In [2]:
from typing import List, Union, Dict, Set, Tuple
import numpy as np

### Task 1: Regular expressions
In this task you are asked to create regular expressions that meet the specified conditions. Please use the ``re`` package for the following subtasks.

< < The tasks has been removed as they are too simple to shpwcase onto github > >

### Task 2: Finding the most similar word
The goal of this task is, given a corpus, to find the most similar word for a provided word. As an example we will consider the King James Bible that is is included in the ``gutenberg`` corpus and we are looking to find the word that is most similar to ``god``. We consider two words similar if they appear in the same word context.

__a) Cleaning the input__

Write a function that, given a list of tokens, returns a list of tokens that we consider valid for our task. Moreover, all input tokens should be converted to lower case.

An *invalid* token is a token that 
- is a punctuation mark (consider `string.punctuation`).
- is entirely numeric digits (e.g. `"123"`)
- optionally, if `remove_stopwords=True` then stopwords in the English language are also not considered valid tokens (use nltk's stopwords). 

Use the function signature specified in the cell below.

In [11]:
import nltk
from nltk.corpus.reader.util import StreamBackedCorpusView
import string

def get_valid_tokens(tokens: Union[List[str], StreamBackedCorpusView], remove_stopwords: bool=False) -> List[str]:
    """
    :param tokens: list of tokens that should be cleaned
    :param remove_stopwords: bool indicating if stopwords should be removed
                             False by default
    :return: list of valid tokens
    """
    valids=[]
    for token in tokens:
      token=token.lower()
      if (remove_stopwords==True): #check if stopwords should be removed (True)
        if(token not in stop): #check if the token is a stop word
          if(not token.isdigit()): #check if the token is numeric
            if(token not in string.punctuation): #check if the token is a punctuation mark
              valids.append(token)
      else: #stopwords should not be removed so we repeat just the 2 other checks
        if(not token.isdigit()):
            if(token not in string.punctuation):
              valids.append(token)
    return valids


good. rather than nesting if statements could `continue` to skip current token when condition is meat. better readability

def get_valid_tokens(tokens: Union[List[str], StreamBackedCorpusView], remove_stopwords: bool=False) -> List[str]:
    valid = []
    punct = string.punctuation
    stop = stopwords.words('english')
    digit = re.compile(r"\d+")

    for t in tokens:
        if t in punct:
            continue
        if remove_stopwords and t.lower() in stop:
            continue
        if re.fullmatch(digit, t):
            continue
        valid.append(t.lower())
    return valid

__b) Counting the surroundings__

In our simple model of word similarity we consider words as similar if they are being used in the same context (i.e. they have similar words surrounding them). 

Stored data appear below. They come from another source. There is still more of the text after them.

/-- The winding path must stop: the speed is too high, or the mode is not RUN (R268). -/
def State.windMustStop (s : State) (u : Nat) : Bool :=
  s.mode != mRUN || (List.range 4).any (fun l => s.gb DCL.STAT_WIND l && s.unitOf (s.g DCL.DSC_WBR l) == u
    && match s.choiceSpeed u with
      | none => false
      | some v => decide ((s.g DCL.DSC_WSPD l : Int) * 2 ^ 19 ≤ absI v))

/-- A unit that may not follow its task's commands: under a debug hold its pads are low in every pattern, and without a
demand its pattern is OFF (R262). -/
def State.unitHold (u : Nat) (s : State) : State :=
  if s.demanded u || s.forcedSto u then (if s.dbgHeld u then s.unitOff u else s)
  else State.setPat u 1 (s.unitOff u)

/-- RUN to READY (R41): every switch of the unit goes off at its boundary. A demand's pattern becomes STO, through the
steps of R259: outside RUN and SAFE no ASC is driven (R45, R258). -/
def State.unitReady (u : Nat) (s : State) : State :=
  let s0 := State.windStop u s
  let s1 := if 3 ≤ s0.g FBRK.BRST_PAT u then State.takePattern u (s0.g FBRK.BRST_CAUSE u) (2, s0.gb FBRK.BRST_SPDUNK u, false) s0
    else State.unitHold u s0
  { s1 with units := upd s1.units u fun x => { x with stopped := true } }

/-- The winding path of unit `u` at a carrier extreme (R268): it stops, or pulses at the valley. -/
def State.windUpdate (u : Nat) (peak : Bool) (s : State) : State :=
  if s.g FBRK.BRST_PAT u ≠ 6 then s
  else if s.windMustStop u then State.windStop u s
  else if peak then s
  else State.windPulse u s

/-- The commands of unit `u` load, and what waits for its update point waits no more. -/
def State.loadUnit (u : Nat) (s : State) : State :=
  { s with
    units := upd s.units u fun x => { x with waitUpd := false }
    chans := (s.unitChans u).foldl (fun v n => upd v n fun c => { c with waitUpd := false }) s.chans
    legs := [0, 1, 2].foldl (fun v x => upd v (3 * u + x) fun l => { l with loaded := l.shadow }) s.legs
    edges := s.edges.filter fun e => decide (64 * s.tbase < e.2 + 2 ^ 28) }

/-- CARRIER_UPDATE_POINT (R244): the shadow commands of the unit load at the update points of its task's period source,
a unit that has waited follows again, and its pads take what R262 gives them. A unit whose commands are all PWMOFF shows
OFF. -/
def State.updatePoint (u : Nat) (peak : Bool) (s : State) : State :=
  if !s.up || !s.isUnit u then s
  else
    let mode := match s.driver u with
      | some t => t.d.upd
      | none => 0
    let both := mode == 2
    let due := both || peak == (mode == 1)
    let s1 := State.windUpdate u peak (if due then State.loadUnit u s else s)
    if !due then s1
    else if s1.toReady then State.unitReady u s1
    else if s1.unitNormal u then
      overL [0, 1, 2] (fun x s => State.drivePhase u x peak both s)
        (State.setPat u (if s1.pwmOff u then 1 else 0) (if s1.driver u = none then s1 else State.shareUnit u s1))
    else if s1.g FBRK.BRST_PAT u = 6 then s1
    else State.unitHold u s1

/-! Switch faults. -/

/-- The class field of a switch. -/
def State.swClass (s : State) (n : Nat) : Nat := bits (s.word GATE.SWCLS (n / 8)).toNat (4 * (n % 8)) 4

/-- Write the class of a switch. -/
def State.putClass (n c : Nat) (s : State) : State :=
  s.setWord GATE.SWCLS (n / 8) (BitVec.ofNat 32 (setBits (s.word GATE.SWCLS (n / 8)).toNat (4 * (n % 8)) 4 c))

/-- Set or clear a latch bit. -/
def State.putLatch (n : Nat) (b : Bool) (s : State) : State :=
  if n < 32 then s.pbit GATE.SWFLT0_FLT 0 n b else s.pbit GATE.SWFLT1_FLT 0 (n - 32) b

/-- The leg a channel counts for in R256: a pair of channels, or the phase of an NPC unit. -/
def State.escLeg (s : State) (n : Nat) : Nat :=
  if s.topo (s.unitOf (brOf n)) = 2 then n % 6 / 2 else n / 2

Implement a function that, given a list of words, returns the count of all words in a designated word's surrounding. The context size indicates how many words to the left and right we consider, i.e. a context size of 1 indicates that we only consider the words immediately before and after a central word to be in its context. 

Your function should return a dictionary which maps each word $w$ from the input list to a dictionary. The inner dictionary should map each word that appears in the context of the central word $w$ to a number that indicates how often it appears in the context of $w$.

Make sure your implementation has linear complexity in the vocabulary / corpus length. Use the function signature specified in the cell below.

__Hint:__ Instead of the inner dictionary you can alternatively use `Counter` or `defaultdict` which can be found in the Python module `collections`. Moreover, consider the function ``ngrams`` from ``nltk``.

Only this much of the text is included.